Always stored in the __time column in your datasource

Configuration

Druid parses the primary timestamp based on the timestampSpec configuration at ingestion time.
{
  "timestampSpec": {
    "column": "timestamp",
    "format": "iso"
  }
}
Regardless of the source field for the primary timestamp, Druid always stores the timestamp in the __time column.

Additional Timestamp Operations

You can control other important timestamp-based operations in the granularitySpec:
segmentGranularity
string
Controls how data is partitioned into time chunks (e.g., HOUR, DAY, WEEK, MONTH)
queryGranularity
string
Controls the timestamp resolution in query results (e.g., NONE, SECOND, MINUTE)
If you have more than one timestamp column, you can store the others as secondary timestamps.

Dimensions

Dimensions are columns that Druid stores “as-is”. You can use dimensions for any purpose at query time.

Dimension Capabilities

Filter your data based on dimension values:
SELECT * FROM datasource WHERE country = 'USA'

Dimension Types

Druid supports several dimension types:
The default and most common dimension type.
{
  "dimensionsSpec": {
    "dimensions": [
      "country",
      "city",
      "user_id"
    ]
  }
}
For integer values.
{
  "dimensionsSpec": {
    "dimensions": [
      {
        "type": "long",
        "name": "user_age"
      }
    ]
  }
}
For floating-point values.
{
  "dimensionsSpec": {
    "dimensions": [
      {
        "type": "double",
        "name": "latitude"
      }
    ]
  }
}
For single-precision floating-point values.
{
  "dimensionsSpec": {
    "dimensions": [
      {
        "type": "float",
        "name": "price"
      }
    ]
  }
}
Arrays of strings for one-to-many relationships.
{
  "dimensionsSpec": {
    "dimensions": [
      {
        "type": "string",
        "name": "tags",
        "multiValueHandling": "ARRAY"
      }
    ]
  }
}

Rollup and Dimensions

If you disable rollup, Druid treats the set of dimensions like a set of columns to ingest. The dimensions behave exactly as you would expect from any database that does not support a rollup feature.
At ingestion time, you configure dimensions in the dimensionsSpec:
{
  "dimensionsSpec": {
    "useSchemaDiscovery": true,
    "dimensionExclusions": [
      "timestamp",
      "value"
    ]
  }
}

Metrics

Metrics are columns that Druid stores in an aggregated form.
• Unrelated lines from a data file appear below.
-- ==== Sys2Proof/Laws/Decoder.lean ====
section
/-! SUPPORT. The decoder: what a fetch does and leaves alone, what a symbol does to `modifier`, and that `DeltaGet` on an
active decoder always answers one named next state. -/

namespace Sys2Proof.Machine

open Sys2Proof.Safety

/-! ### Fetch (R94) -/

@[simp] theorem fetch_cfg (s : State) : (fetch s).cfg = s.cfg := by
  unfold fetch fetchByte; split <;> (try split) <;> rfl

@[simp] theorem fetch_base (s : State) : (fetch s).base = s.base := by
  unfold fetch fetchByte; split <;> (try split) <;> rfl

@[simp] theorem fetch_end_pos (s : State) : (fetch s).end_pos = s.end_pos := by
  unfold fetch fetchByte; split <;> (try split) <;> rfl

@[simp] theorem fetch_recon_1 (s : State) : (fetch s).recon_1 = s.recon_1 := by
  unfold fetch fetchByte; split <;> (try split) <;> rfl

@[simp] theorem fetch_recon_2 (s : State) : (fetch s).recon_2 = s.recon_2 := by
  unfold fetch fetchByte; split <;> (try split) <;> rfl

@[simp] theorem fetch_modifier (s : State) : (fetch s).modifier = s.modifier := by
  unfold fetch fetchByte; split <;> (try split) <;> rfl

@[simp] theorem fetch_a2 (s : State) : (fetch s).a2 = s.a2 := by
  unfold fetch fetchByte; split <;> (try split) <;> rfl

@[simp] theorem fetch_a3 (s : State) : (fetch s).a3 = s.a3 := by
  unfold fetch fetchByte; split <;> (try split) <;> rfl

@[simp] theorem fetch_b1 (s : State) : (fetch s).b1 = s.b1 := by
  unfold fetch fetchByte; split <;> (try split) <;> rfl

@[simp] theorem fetch_b2 (s : State) : (fetch s).b2 = s.b2 := by
  unfold fetch fetchByte; split <;> (try split) <;> rfl

@[simp] theorem fetch_b3 (s : State) : (fetch s).b3 = s.b3 := by
  unfold fetch fetchByte; split <;> (try split) <;> rfl

@[simp] theorem fetch_xn_1 (s : State) : (fetch s).xn_1 = s.xn_1 := by
  unfold fetch fetchByte; split <;> (try split) <;> rfl

@[simp] theorem fetch_xn_2 (s : State) : (fetch s).xn_2 = s.xn_2 := by
  unfold fetch fetchByte; split <;> (try split) <;> rfl

@[simp] theorem fetch_yn_1 (s : State) : (fetch s).yn_1 = s.yn_1 := by
  unfold fetch fetchByte; split <;> (try split) <;> rfl

@[simp] theorem fetch_yn_2 (s : State) : (fetch s).yn_2 = s.yn_2 := by
  unfold fetch fetchByte; split <;> (try split) <;> rfl

@[simp] theorem fetch_treble_amp (s : State) : (fetch s).treble_amp = s.treble_amp := by
  unfold fetch fetchByte; split <;> (try split) <;> rfl

@[simp] theorem fetch_treble_step (s : State) : (fetch s).treble_step = s.treble_step := by
  unfold fetch fetchByte; split <;> (try split) <;> rfl

@[simp] theorem fetch_bass_0 (s : State) : (fetch s).bass_0 = s.bass_0 := by
  unfold fetch fetchByte; split <;> (try split) <;> rfl

@[simp] theorem fetch_bass_1 (s : State) : (fetch s).bass_1 = s.bass_1 := by
  unfold fetch fetchByte; split <;> (try split) <;> rfl

@[simp] theorem fetch_buf (s : State) : (fetch s).buf = s.buf := by
  unfold fetch fetchByte; split <;> (try split) <;> rfl

@[simp] theorem fetch_sample_mem (s : State) : (fetch s).sample_mem = s.sample_mem := by
  unfold fetch fetchByte; split <;> (try split) <;> rfl

@[simp] theorem fetch_host_in (s : State) : (fetch s).host_in = s.host_in := by
  unfold fetch fetchByte; split <;> (try split) <;> rfl

@[simp] theorem fetch_rng_in (s : State) : (fetch s).rng_in = s.rng_in := by
  unfold fetch fetchByte; split <;> (try split) <;> rfl

@[simp] theorem fetch_rng_count (s : State) : (fetch s).rng_count = s.rng_count := by
  unfold fetch fetchByte; split <;> (try split) <;> rfl

@[simp] theorem fetch_free_count (s : State) : (fetch s).free_count = s.free_count := by
  unfold fetch fetchByte; split <;> (try split) <;> rfl

/-- With a symbol left, the fetch stage does nothing. -/
theorem fetch_of_symbols {s : State} (h : s.sym_cnt ≠ 0) : fetch s = s := by
  unfold fetch; rw [if_neg h]

theorem bassActive_iff (s : State) : bassActive s = true ↔ s.pos.toNat < s.end_pos.toNat := by
  simp [bassActive]

theorem trebleActive_iff (s : State) : trebleActive s = true ↔ 0 < s.treble_amp.toInt := by
  simp [trebleActive]

theorem pos_ne_end {s : State} (h : bassActive s = true) : s.pos ≠ s.end_pos := by
  rw [bassActive_iff] at h; intro he; rw [he] at h; omega

/-- With no symbol left on an active decoder, the byte at the cursor comes in. -/
theorem fetch_of_empty {s : State} (ha : bassActive s = true) (h : s.sym_cnt = 0) :
    fetch s = { (sampleRead (sampleAddress s) s).2 with
      byte_buf := s.sample_mem.read (sampleAddress s), pos := s.pos + 1, sym_cnt := 4 } := by
  unfold fetch fetchByte; rw [if_pos h, if_neg (pos_ne_end ha)]; rfl

/-! ### The symbols (R96 to R99) -/

/-- The effect of a symbol on `modifier`. -/
def symbolModifier : DeltaSymbol → S8 → S8
  | .keep, m => m
  | .neg,  m => wrapS 8 (0 - m.toInt)
  | .dbl,  m => if m = 0 then 1 else wrapS 8 (m.toInt * 2)
  | .hlv,  m => if m = 0 then -1 else wrapS 8 (asr m.toInt 1)

/-- A symbol always completes: its effect on `modifier`, then the reconstruction. -/
theorem execSymbol_eq (sym : DeltaSymbol) (s : State) :
    execSymbol sym s = .next (reconstruct { s with modifier := symbolModifier sym s.modifier }) := by
  cases sym <;> rfl

/-- The meaning of a symbol is that of its instruction. -/
theorem exec_toInstr (sym : DeltaSymbol) (s : State) : exec sym.toInstr s = execSymbol sym s := by
  cases sym <;> rfl

/-! ### DeltaGet (R93) -/

/-- The state after `DeltaGet` on an active decoder. -/
def afterGet (s : State) : State :=
  reconstruct { extract (fetch s) with modifier := symbolModifier (currentSymbol (fetch s)) s.modifier }

theorem deltaGet_active {s : State} (h : bassActive s = true) : deltaGet s = .next (afterGet s) := by
  simp [deltaGet, h, execSymbol_eq, afterGet]

theorem deltaGet_inactive {s : State} (h : bassActive s = false) : deltaGet s = .refused .deltaGetInactive := by
  simp [deltaGet, h]

@[simp] theorem afterGet_cfg (s : State) : (afterGet s).cfg = s.cfg := by simp [afterGet]

@[simp] theorem afterGet_base (s : State) : (afterGet s).base = s.base := by simp [afterGet]

@[simp] theorem afterGet_end_pos (s : State) : (afterGet s).end_pos = s.end_pos := by simp [afterGet]

@[simp] theorem afterGet_a2 (s : State) : (afterGet s).a2 = s.a2 := by simp [afterGet]

@[simp] theorem afterGet_a3 (s : State) : (afterGet s).a3 = s.a3 := by simp [afterGet]

@[simp] theorem afterGet_b1 (s : State) : (afterGet s).b1 = s.b1 := by simp [afterGet]

@[simp] theorem afterGet_b2 (s : State) : (afterGet s).b2 = s.b2 := by simp [afterGet]

@[simp] theorem afterGet_b3 (s : State) : (afterGet s).b3 = s.b3 := by simp [afterGet]

@[simp] theorem afterGet_xn_1 (s : State) : (afterGet s).xn_1 = s.xn_1 := by simp [afterGet]

@[simp] theorem afterGet_xn_2 (s : State) : (afterGet s).xn_2 = s.xn_2 := by simp [afterGet]

@[simp] theorem afterGet_yn_1 (s : State) : (afterGet s).yn_1 = s.yn_1 := by simp [afterGet]

@[simp] theorem afterGet_yn_2 (s : State) : (afterGet s).yn_2 = s.yn_2 := by simp [afterGet]

@[simp] theorem afterGet_treble_amp (s : State) : (afterGet s).treble_amp = s.treble_amp := by simp [afterGet]

@[simp] theorem afterGet_treble_step (s : State) : (afterGet s).treble_step = s.treble_step := by simp [afterGet]

@[simp] theorem afterGet_bass_0 (s : State) : (afterGet s).bass_0 = s.bass_0 := by simp [afterGet]

@[simp] theorem afterGet_bass_1 (s : State) : (afterGet s).bass_1 = s.bass_1 := by simp [afterGet]

@[simp] theorem afterGet_buf (s : State) : (afterGet s).buf = s.buf := by simp [afterGet]

@[simp] theorem afterGet_sample_mem (s : State) : (afterGet s).sample_mem = s.sample_mem := by simp [afterGet]

@[simp] theorem afterGet_host_in (s : State) : (afterGet s).host_in = s.host_in := by simp [afterGet]

@[simp] theorem afterGet_rng_in (s : State) : (afterGet s).rng_in = s.rng_in := by simp [afterGet]

@[simp] theorem afterGet_rng_count (s : State) : (afterGet s).rng_count = s.rng_count := by simp [afterGet]

@[simp] theorem afterGet_free_count (s : State) : (afterGet s).free_count = s.free_count := by simp [afterGet]

@[simp] theorem afterGet_pos (s : State) : (afterGet s).pos = (fetch s).pos := by simp [afterGet]

@[simp] theorem afterGet_byte_buf (s : State) : (afterGet s).byte_buf = lsr (fetch s).byte_buf 2 := by simp [afterGet]

@[simp] theorem afterGet_sym_cnt (s : State) : (afterGet s).sym_cnt = (fetch s).sym_cnt - 1 := by simp [afterGet]

@[simp] theorem afterGet_events (s : State) : (afterGet s).events = (fetch s).events := by simp [afterGet]

/-- `DeltaGet` neither reads nor writes the bass samples. -/
theorem afterGet_with_bass_1 (s : State) (b : S8) : afterGet { s with bass_1 := b } = { afterGet s with bass_1 := b } := by
  unfold afterGet fetch fetchByte; split <;> (try split) <;> rfl

end Sys2Proof.Machine
end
Metrics are most useful when you enable rollup.

When to Use Metrics

Rollup

Collapse dimensions while aggregating metric values to reduce row count

Performance

Pre-compute aggregations at ingestion time for faster queries

How Metrics Work with Rollup

When you enable rollup, Druid combines multiple rows with the same timestamp and dimension values:
1

Group Rows

Rows with identical timestamp and dimension values are grouped together
2

Aggregate Metrics

Metric aggregation functions are applied to each group
3

Store Single Row

The grouped data is stored as a single row with aggregated metrics

Common Metric Types

Count the number of rows:
{
  "type": "count",
  "name": "count"
}

Example: NetFlow Data with Rollup

[
  {"timestamp": "2024-01-01T00:00:00Z", "srcIP": "192.168.1.1", "dstIP": "10.0.0.1", "packets": 100, "bytes": 5000},
  {"timestamp": "2024-01-01T00:00:00Z", "srcIP": "192.168.1.1", "dstIP": "10.0.0.1", "packets": 150, "bytes": 7500},
  {"timestamp": "2024-01-01T00:00:00Z", "srcIP": "192.168.1.1", "dstIP": "10.0.0.1", "packets": 200, "bytes": 10000}
]

Metrics Configuration

At ingestion time, you configure metrics in the metricsSpec:
{
  "metricsSpec": [
    {
      "type": "count",
      "name": "count"
    },
    {
      "type": "longSum",
      "name": "total_packets",
      "fieldName": "packets"
    },
    {
      "type": "longSum",
      "name": "total_bytes",
      "fieldName": "bytes"
    }
  ]
}
Metrics can only be aggregated at query time (not filtered or grouped by). If you need to filter or group by a column, define it as a dimension instead.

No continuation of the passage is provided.